I use the solr 3.5 with the included new grouping function. This works very well but there are some pitfalls to get it work.

First, to use the grouping, you have to set some values in your solr query to get the expected result

group=true
group.field=YOUR-FIELD-TO-GROUP
group.main=true

If you dont set the group.main=true value your result set will always be empty! I think it is caused by the Solr Php Query Library. Here begins the problem.

If you set the group.main to true you will get your results printed to your screen, but the numFound value is calculated by all matching entries before they get grouped.

A suggested solution is to use the facet functions to calculate the correct numFound result. This doesn't work for me, even with the facet.limit=-1 and facet.minimum=2 or 1.

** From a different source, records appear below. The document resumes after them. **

/-- An atomic reads its operand, with `line` the whole line: an uncorrectable error anywhere in its line, or a LOST line or
copy, stops it (R211). -/
def State.amoRead (s : State) (g : Agent) (a n : Nat) (line : Bool) : Got :=
  let l := a / 128 * 128
  let s := s.recall l
  let s := match g.die with
    | some d => s.meetCopy d l
    | none => s
  let (s, bad) := s.lookup g.tag l (if line then 15 else sectorsOf (byteMask l a n)) 0
  let held := ((SMap.find? s.lines l).map MLine.valid).getD 0
  let more := (unitsOf 8 l 128).filter fun u => s.memUe.contains u && !bad.contains u && !held.testBit ((u - l) / 32)
  let s := (more.foldl (fun s u => s.meetMemUe u false) s).markIll g.die a n false
  ⟨(List.range n).map fun i => s.viewByte g.die (a + i), !bad.isEmpty || !more.isEmpty || s.goneFor g a, s⟩

/-- A DIE-scope AMO by an agent of a die on the die-local copy, created at need from the whole line (R210, R213); `p` is the
share of the copy. -/
def State.amoDie (s : State) (g : Agent) (d p a fn x cmp size : Nat) : AmoGot :=
  let l := a / 128 * 128
  let r := s.amoRead g a size (s.copyOf d l).isNone
  if r.ue then ⟨0, true, r.st⟩
  else
    let old := ofBytes r.data
    let s := match r.st.copyOf d l with
      | some _ => r.st
      | none => { r.st with copies := r.st.copies ++ [LCopy.mk d l p [] false] }
    let s := s.bump F.MTC_AMO.DIE d 1
    ⟨old, false, s.writeCopies (some d) a (bytesOf size (amoResult fn old x cmp))⟩

/-- A PACKAGE- or SYSTEM-scope AMO at the home slice, or a core AMO (R210, R214): `f` gives the value stored. -/
def State.amoHome (s : State) (g : Agent) (a size : Nat) (f : Nat → Nat) : AmoGot :=
  let r := s.amoRead g a size false
  if r.ue then ⟨0, true, r.st⟩
  else
    let old := ofBytes r.data
    ⟨old, false, (r.st.bump F.MTC_AMO.HOME (s.part.homeDie a) 1).memWrite g a (bytesOf size (f old))⟩

/-- Bytes of one line, by offset, written into the home line as one write of owner tag `tag`. -/
def State.mergeLine (s : State) (tag l : Nat) (bs : SMap Byte) : State :=
  let wm := (bs.map fun b => 2 ^ b.1).sum
  let s := s.takeWrite tag l wm
  let s := if s.lost.contains l then s else bs.foldl (fun s b => s.putByte (l + b.1) b.2) s
  bs.foldl (fun s b => s.breakResv (l + b.1) 1) s

/-- Publish the copies of die `d` that belong to partition `p` (R215): each writes its modified bytes into the home line
as one write and is dropped; a LOST one is never written. -/
def State.publish (s : State) (d p : Nat) : State :=
  let cs := s.copies.filter fun c => c.die = d && c.part = p
  let s := cs.foldl (fun s c => s.meetCopy d c.line) s
  let cs := s.copies.filter fun c => c.die = d && c.part = p
  let s := { s with copies := s.copies.filter fun c => !(c.die = d && c.part = p) }
  cs.foldl (fun s c => if c.gone then s else s.mergeLine p c.line c.bytes) s

end Sys2Proof.Machine
end

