/-- Write a run of scratch for tile `t` (R173, R174): a whole unit clears its error; a partial write reads its unit, so that
it corrects and counts a single-bit error and reports an uncorrectable one. -/
def State.scrWrite (s : State) (t : Nat) (w : Scr) (bs : List Byte) : State :=
  let k := w.key t
  let n := bs.length
  let us := unitsOf 8 k n
  let part := us.filter fun u => !coversUnit u k n
  let s := { s with
    scrUe := s.scrUe.filter fun u => !coversUnit u k n
    scrCe := s.scrCe.filter fun u => !coversUnit u k n }
  let s := (part.filter s.scrUe.contains).foldl State.meetScrUe s
  let s := (part.filter s.scrCe.contains).foldl State.fixScrCe s
  match w with
  | .at a => { s with scr := putScr s.scr a bs }
  | .own o => s.modTile t fun x => { x with opbuf := putOwn x.opbuf o bs }

/-! ## Arrival counters (R114, R181, R182) -/

/-- Count bytes on counter `c` of tile `t`. -/
def State.count (s : State) (t c n : Nat) : State :=
  let i := t * 64 + c
  let v := s.fld F.SCP_ACTR.COUNT i + n
  let s := (s.setFld F.SCP_ACTR.COUNT i (v % 2 ^ 48)).bump F.SCP_ARRIVED.BYTES t n
  if 2 ^ 48 ≤ v then s.raise F.SCP_EVENT.CTR_WRAP t else s

/-- The counter a write into scratch at `pa` counts on: the destination tile's, or the dispatching tile's for the die
store (R183). -/
def ctrFor (t pa c : Nat) : Nat × Nat := ((paTile pa).getD t, c)

/-! ## Tile exceptions (R120, R121) -/

/-- A tile can issue: it runs and nothing holds its sequencer. -/
def State.running (s : State) (t : Nat) : Bool :=
  t < s.part.tiles && s.fld F.TSQ_STATE.RUN t = 1 && (s.tile t).block.isSome &&
    (s.tile t).waitC.isNone && (s.tile t).waitU.isNone

/-- What a stopped tile keeps: operations not started are discarded; the active lane and broadcast streams and started arch
streams run on (R120). -/
def Tile.halt (x : Tile) : Tile :=
  { x with
    waitC := none, waitU := none, fence := [], fills := [], ls := [], bq := [], bpWait := [], lane := x.lane.take 1,
    bcast := x.bcast.take 1, corbelQ := [], arch := { x.arch with streams := x.arch.streams.filter ArchStream.started } }

/-- Stop every sequencer of a block and discard what has not started (R120). -/
def State.haltBlock (s : State) (b : Block) : State :=
  let s := b.tiles.foldl (fun s t =>
    let s := s.modTile t Tile.halt
    let s := s.setFld F.TSQ_STATE.WAIT t 0
    if s.fld F.TSQ_STATE.RUN t = 1 then s.setFld F.TSQ_STATE.RUN t 3 else s) s
  { s with
    riddles := s.riddles.map fun p => (p.1, p.2.filter fun j => j.started || !b.tiles.contains j.tile)
    hods := s.hods.map fun p => (p.1, p.2.filter fun j => j.active || (match j.src with
      | .tile t _ _ _ => !b.tiles.contains t
      | _ => true)) }

/-- A new failure of a block takes the place of the one recorded: there is none, or it came in the same tick from an
exception of a tile of higher handle (R120, log entry 88). -/
def State.failsFirst (s : State) (b : Block) (handle : Nat) : Bool :=
  match b.fail with
  | none => true
  | some (_, _, h) => b.failTick = s.ticks && !b.raised.isEmpty && handle < h

/-- Record a failure of a block and stop it. -/
def State.failBlock (s : State) (id status detail handle : Nat) : State :=
  match s.block id with
  | none => s
  | some b =>
    let s := if s.failsFirst b handle then
        s.modBlock id fun x => { x with fail := some (status, detail, handle), failTick := s.ticks }
      else s
    if b.fail.isNone then s.haltBlock b else s

/-- A tile raises an exception: `pc` and `w` are the excepting instruction's address and word. -/
def State.tileExc (s : State) (t : Nat) (precise : Bool) (pc : Nat) (w : Word) (e : TExc) : State :=
  let s :=
    if s.on F.TSQ_EXC.VALID t then s.raise F.TSQ_EXC.LOST t
    else
      let s := ((s.raise F.TSQ_EXC.VALID t).setFld F.TSQ_EXC.PRECISE t (bitN precise)).setFld F.TSQ_EXC.CODE t e.code.code
      let s := (s.setFld F.TSQ_EXC.PC t pc).setFld F.TSQ_EXC_WORD.WORD t w.toNat
      s.setFld F.TSQ_EXC_ADDR.ADDR t e.addr
  let s := s.setFld F.TSQ_STATE.RUN t 3
  match s.blockOf t with
  | none => s
  | some b =>
    let (st, dt) := e.status
    let s := (s.failBlock b.id st dt (s.fld F.TSQ_STATE.HANDLE t)).modBlock b.id fun x => { x with raised := t :: x.raised }
    s.report ⟨0x0201, 2, uTile t, uTile t, e.addr, e.code.code, b.part, b.queue⟩

/-- Context, owner tag of the block of a tile. -/
def State.ctxOf (s : State) (t : Nat) : Nat := ((s.blockOf t).map Block.ctx).getD 0

/-- The memory accesses of a tile's block wait for ever (R399). -/
def State.starvedTile (s : State) (t : Nat) : Bool := s.starved (((s.blockOf t).map Block.part).getD 8)

/-- The agent a tile's units are (R208, R386). -/
def State.tileAgent (s : State) (t : Nat) : Agent := ⟨some (tileDie t), ((s.blockOf t).map Block.part).getD 8⟩

/-- External-memory transactions of the tiles and the riddle of a die that are outstanding (R224): writes not yet performed,
by line, and line fills. -/
def State.tracked (s : State) (d : Nat) : Nat :=
  ((s.packets.filter fun p => p.toMem && p.agent.die = some d).map fun p => (linesOf p.dst p.data.length).length).sum +
    ((s.tiles.filter fun p => tileDie p.1 = d).map fun p => p.2.fills.length).sum

/-- `n` more transactions of a die have been outstanding with the others. -/
def State.track (s : State) (d n : Nat) : State :=
  s.setFld F.MEM_TRACK.PEAK d (max (s.fld F.MEM_TRACK.PEAK d) (min 65536 (s.tracked d + n)))

/-- A tile's block is of C0 or C1, whose reads by feeders, streams and copies are of LATENCY class (R225). -/
def State.latency (s : State) (t : Nat) : Bool := ((s.blockOf t).map Block.cls).getD 3 ≤ 1

/-- No tracking entry is free for an access of a tile: 4,096 are kept for LATENCY requests (R224). -/
def State.trackFull (s : State) (t : Nat) (latency : Bool) : Bool :=
  (if latency then 65536 else 61440) ≤ s.tracked (tileDie t)

/-- Read a run of virtual addresses for a tile (source 0) or one of its feeders (1) or the riddle (2). -/
def State.tileRead (s : State) (t source ava n : Nat) (acc : Acs) : VGot :=
  (s.track (tileDie t) (linesOf ava n).length).vaRead (some (tileDie t)) t (tileDie t) source (s.ctxOf t) ava n acc

/-- The exception a translation fault gives. -/
def xExc (p : XFault × Nat) : TExc := ⟨.xlate, p.2, p.1.cause⟩

/-- A virtual address with bits 63:48 set (R110, R132): the fault is latched. -/
def State.wideVa (s : State) (t source ava : Nat) (acc : Acs) : State :=
  (s.xlate t (tileDie t) source (s.ctxOf t) ava acc).st

/-! ## Text, constants and the quoin cache (R124 to R129) -/

def inRange (r : Nat × Nat) (a n : Nat) : Bool := r.1 ≤ a && a + n ≤ r.1 + r.2
def touches (r : Nat × Nat) (a n : Nat) : Bool := r.2 ≠ 0 && r.1 < a + n && a < r.1 + r.2

/-- Own scratch of the text area that serves an address of the declared ranges (R129, R266). -/
def State.textScr (s : State) (t a : Nat) : Scr :=
  let x := s.tile t
  .at (tilePa t + x.textArea + (if inRange x.text a 1 then a - x.text.1 else 0x10000 + (a - x.const.1)))

def State.textMode (s : State) (t : Nat) : Bool := s.on F.TSQ_QCTL.TEXT_MODE t
def State.quoinOn (s : State) (t : Nat) : Bool := s.on F.TSQ_QCTL.ENABLE t

/-- The quoin entry, by number, that holds a line. -/
def Tile.entry (x : Tile) (l : Nat) : Option (Nat × QLine) := List.find? (fun p => p.2.line = l) x.quoin

/-- Mark a quoin entry as most recently used. -/
def Tile.touch (x : Tile) (i : Nat) (q : QLine) : Tile :=
  { x with clock := x.clock + 1, quoin := SMap.insert x.quoin i { q with use := x.clock } }

/-- Request a line (R125): a demand joins a prefetch of the same line; nothing counts while the cache is disabled; with no
tracking entry free it waits (R224). -/
def State.demand (s : State) (t l : Nat) (prec : Bool) : State :=
  let x := s.tile t
  let buf := !s.quoinOn t
  let mine (f : Fill) : Bool := f.line = l && f.toBuf == buf && !f.doomed
  if s.trackFull t false && !x.fills.any mine then s
  else if x.fills.any fun f => mine f && !f.pre then s
  else
    let s := if buf then s else s.bump F.TSQ_QMISS.MISSES t 1
    if x.fills.any mine then
      s.setTile t { x with fills := x.fills.map fun f => if mine f then { f with pre := false, prec := prec } else f }
    else (s.setTile t { x with fills := x.fills ++ [⟨l, false, buf, false, prec, none⟩] }).track (tileDie t) 0

/-- What reading the text or constant ranges finds. -/
inductive Text where
  | got (bs : List Byte) (s : State)
  | miss (line : Nat)
  | bad (e : TExc) (s : State)

/-- Read `n` bytes of the declared ranges through the quoin cache, from the text area, or from memory while the cache is
disabled. -/
def State.textRead (s : State) (t a n : Nat) : Text :=
  if s.textMode t then
    let g := s.scrRead t (s.textScr t a) n
    if g.ue then .bad (texc .fetchUe a) (g.st.markUe t) else .got g.data g.st
  else if s.quoinOn t then
    let x := s.tile t
    match (linesOf a n).find? fun l => (x.entry l).isNone with
    | some l => .miss l
    | none =>
      let es := (linesOf a n).filterMap x.entry
      let x' := es.foldl (fun x e => x.touch e.1 { e.2 with fresh := false }) x
      let s := (s.bump F.TSQ_QHIT.HITS t (es.filter fun e => !e.2.fresh).length).setTile t x'
      if es.any fun e => e.2.ue then .bad (texc .fetchUe a) s
      else .got (((es.map fun e => e.2.data).flatten.drop (a % 128)).take n) s
  else
    let g := s.tileRead t 0 a n .fetch
    match g.fault with
    | some f => .bad (xExc f) g.st
    | none => if g.ue then .bad (texc .fetchUe a) g.st else .got g.data g.st

/-- Read constants for LDC or a descriptor (R110, R124): they must lie in the declared ranges. -/
def State.constRead (s : State) (t a n : Nat) : Text :=
  let x := s.tile t
  if 2 ^ 48 ≤ a || (!inRange x.text a n && !inRange x.const a n) then .bad (texc .textRange a) s
  else s.textRead t a n

/-- The instruction word at the program counter, if the tile holds it. -/
inductive Fetch where
  | word (w : Word) (s : State)
  | miss (line : Nat)
  | bad (e : TExc) (s : State)

/-- Fetch at the program counter (R101, R124 to R129). -/
def State.fetch (s : State) (t : Nat) : Fetch :=
  let x := s.tile t
  let a := x.pc
  let word (bs : List Byte) : Word := BitVec.ofNat 64 (ofBytes bs)
  if !inRange x.text a 8 then .bad (texc .textRange a) s
  else if s.textMode t || s.quoinOn t then
    match s.textRead t a 8 with
    | .got bs s => .word (word bs) s
    | .miss l => .miss l
    | .bad e s => .bad e s
  else match x.fetchBuf with
    | some q =>
      if q.line ≠ a / 128 * 128 then .miss (a / 128 * 128)
      else if q.ue then .bad (texc .fetchUe a) s
      else .word (word ((q.data.drop (a % 128)).take 8)) s
    | none => .miss (a / 128 * 128)

/-! ## Issue (R101, R102) -/

/-- TSQ_STATE.WAIT codes. -/
def wCredit : Nat := 1
def wWaitc : Nat := 2
def wWaitu : Nat := 3
def wFence : Nat := 4
def wFetch : Nat := 5
def wReg : Nat := 6
def wConst : Nat := 7

/-- How an attempt to issue an instruction ends: issued, issued with a jump, held with a WAIT code, waiting for a line of
the constant range, a precise exception, or issued with an imprecise exception. -/
inductive Iss where
  | done (s : State)
  | jump (pc : Nat) (s : State)
  | hold (code : Nat)
  | line (l : Nat) (prec : Bool)
  | exc (e : TExc) (s : State)
  | late (e : TExc) (s : State)

/-- WAIT code of a tile that has just issued: WAITC and WAITU stall after it. -/
def Tile.waitCode (x : Tile) : Nat := if x.waitC.isSome then wWaitc else if x.waitU.isSome then wWaitu else 0

/-- Count an issued instruction and move the program counter. -/
def State.issued (s : State) (t pc : Nat) : State :=
  let s := (s.bump F.TSQ_ISSUED.ISSUED t 1).setFld F.TSQ_STATE.WAIT t (s.tile t).waitCode
  s.modTile t fun x => { x with pc := pc, clock := x.clock + 1 }

/-- Stall the sequencer; the cycles it stalls are open (log entry 8). -/
def State.stall (s : State) (t code : Nat) : State :=
  let s := s.setFld F.TSQ_STATE.WAIT t code
  if code = wCredit then s.drawn.bump F.TSQ_STALL.CREDIT t s.freeNat
  else if code = wFence then s.drawn.bump F.TSQ_STALL.WAITS t s.freeNat
  else s

/-- Address of the instruction after `pc`, in the 48-bit counter (R101). -/
def nextPc (pc : Nat) : Nat := (pc + 8) % 2 ^ 48

/-- A tile that another tile's exception stopped in this very tick, and that has raised none itself: an exception of its own
instruction falls in the same cycle (R120, log entry 88). -/
def State.sameCycle (s : State) (t : Nat) : Bool :=
  t < s.part.tiles && s.fld F.TSQ_STATE.RUN t = 3 && (match s.blockOf t with
    | some b => !b.raised.isEmpty && b.failTick = s.ticks && !b.raised.contains t
    | none => false)

/-- Tile `t` issues the instruction at its program counter, whose opcode is `ok`; `f` is the instruction's effect.
A tile that cannot issue, or whose instruction is another, does nothing (log entry 1). -/
def State.issue (s : State) (t : Nat) (ok : Nat → Bool) (f : Word → State → Iss) : State :=
  if !s.running t then
    if s.sameCycle t then
      match s.fetch t with
      | .word w s' => if !ok (opOf w) then s else match f w s' with
        | .exc e s => s.tileExc t true (s.tile t).pc w e
        | _ => s
      | _ => s
    else s
  else
    let pc := (s.tile t).pc
    match s.fetch t with
    | .miss l => (s.demand t l true).setFld F.TSQ_STATE.WAIT t wFetch
    | .bad e s => s.drawn.tileExc t true pc (Config.freeWord s.freeCtr 0) e
    | .word w s' =>
      if !ok (opOf w) then s
      else match f w s' with
        | .done s => s.issued t (nextPc pc)
        | .jump g s => s.issued t (g % 2 ^ 48)
        | .hold code => s.stall t code
        | .line l prec => (s.demand t l prec).setFld F.TSQ_STATE.WAIT t wConst
        | .exc e s => s.tileExc t true pc w e
        | .late e s => (s.issued t (nextPc pc)).tileExc t false pc w e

I researched the solr result without the group.main and with group.main and saw the diffrence.

without group.main

<lst name="grouped">
<lst name="site">
<int name="matches">6</int>
<arr name="groups">
<lst>
<str name="groupValue">http://www.domain-1.com</str>
<result name="doclist" numFound="2" start="0" maxScore="0.64790744"><doc>
<float name="score">0.64790744</float>
<str name="body">

</str>

with group.main

<result name="response" numFound="6" start="0" maxScore="0.64790744">
<doc><float name="score">0.64790744</float>
<str name="body">

</str>

As you can see the diffrent structure of the output. This explains the empty result in drupal if you not use the group.main value.

If you use the group.main the correct numFound values change to the matches values. This small diffrence make it impossible to use a pager.

Is this a solr bug or is this caused by the Solr Php Library or just a drupal issue? I am struggling to find a working and correct solution and thinks that there must be others with the same problem and maybe give me a hint.

I mark this as critical because you loose the ability to use the pager correctly without getting weird results or none in my case.

Comments

nick_vh’s picture

Are you sure about solr 3.5? This is a branch that is not even released yet? Would it be possible to use solr 3.4 and be willing to create a patch that would allow grouped results in solr to be shown in drupal correctly?

Thanks!

nick_vh’s picture

Status: Active » Postponed (maintainer needs more info)
broncomania’s picture

Ah sorry my mistake! Of course 3.4

Currently I am not a java programmer and I don't know how to fix this issue. The grouping works very well and delivers exactly the search results as I excpect but the group counting is the big problem. It destroys the usabiltiy of the pager complete. I mean u get 4 results and your pager shows you three more result pages.

The obviously problem is the structure. The solr query library is not able to parse the grouped result with the correct infomations if I use it without the group.main=true settings. So as a workaround I use the setting but get now the confused pager.

broncomania’s picture

I get the first response about the problem if you use the group=true functionality in relation with the setting group.main=true.

The obviously problem is without the group.main=true setting that the response couldn't be parsed any more. If you use the this setting the drupal pager gets confused about the wrong numFound values. It is not clear at the moment if the solr community will extend the group.main functionality to the "correct" numFound values.

I agree what Martijn van Groningen says that the grouping will be extended and more features will be included in the near future. These values wouldn't be integrated in the simple resultset. Obviously it is better to enhance the apache response parser to read also grouped returned results.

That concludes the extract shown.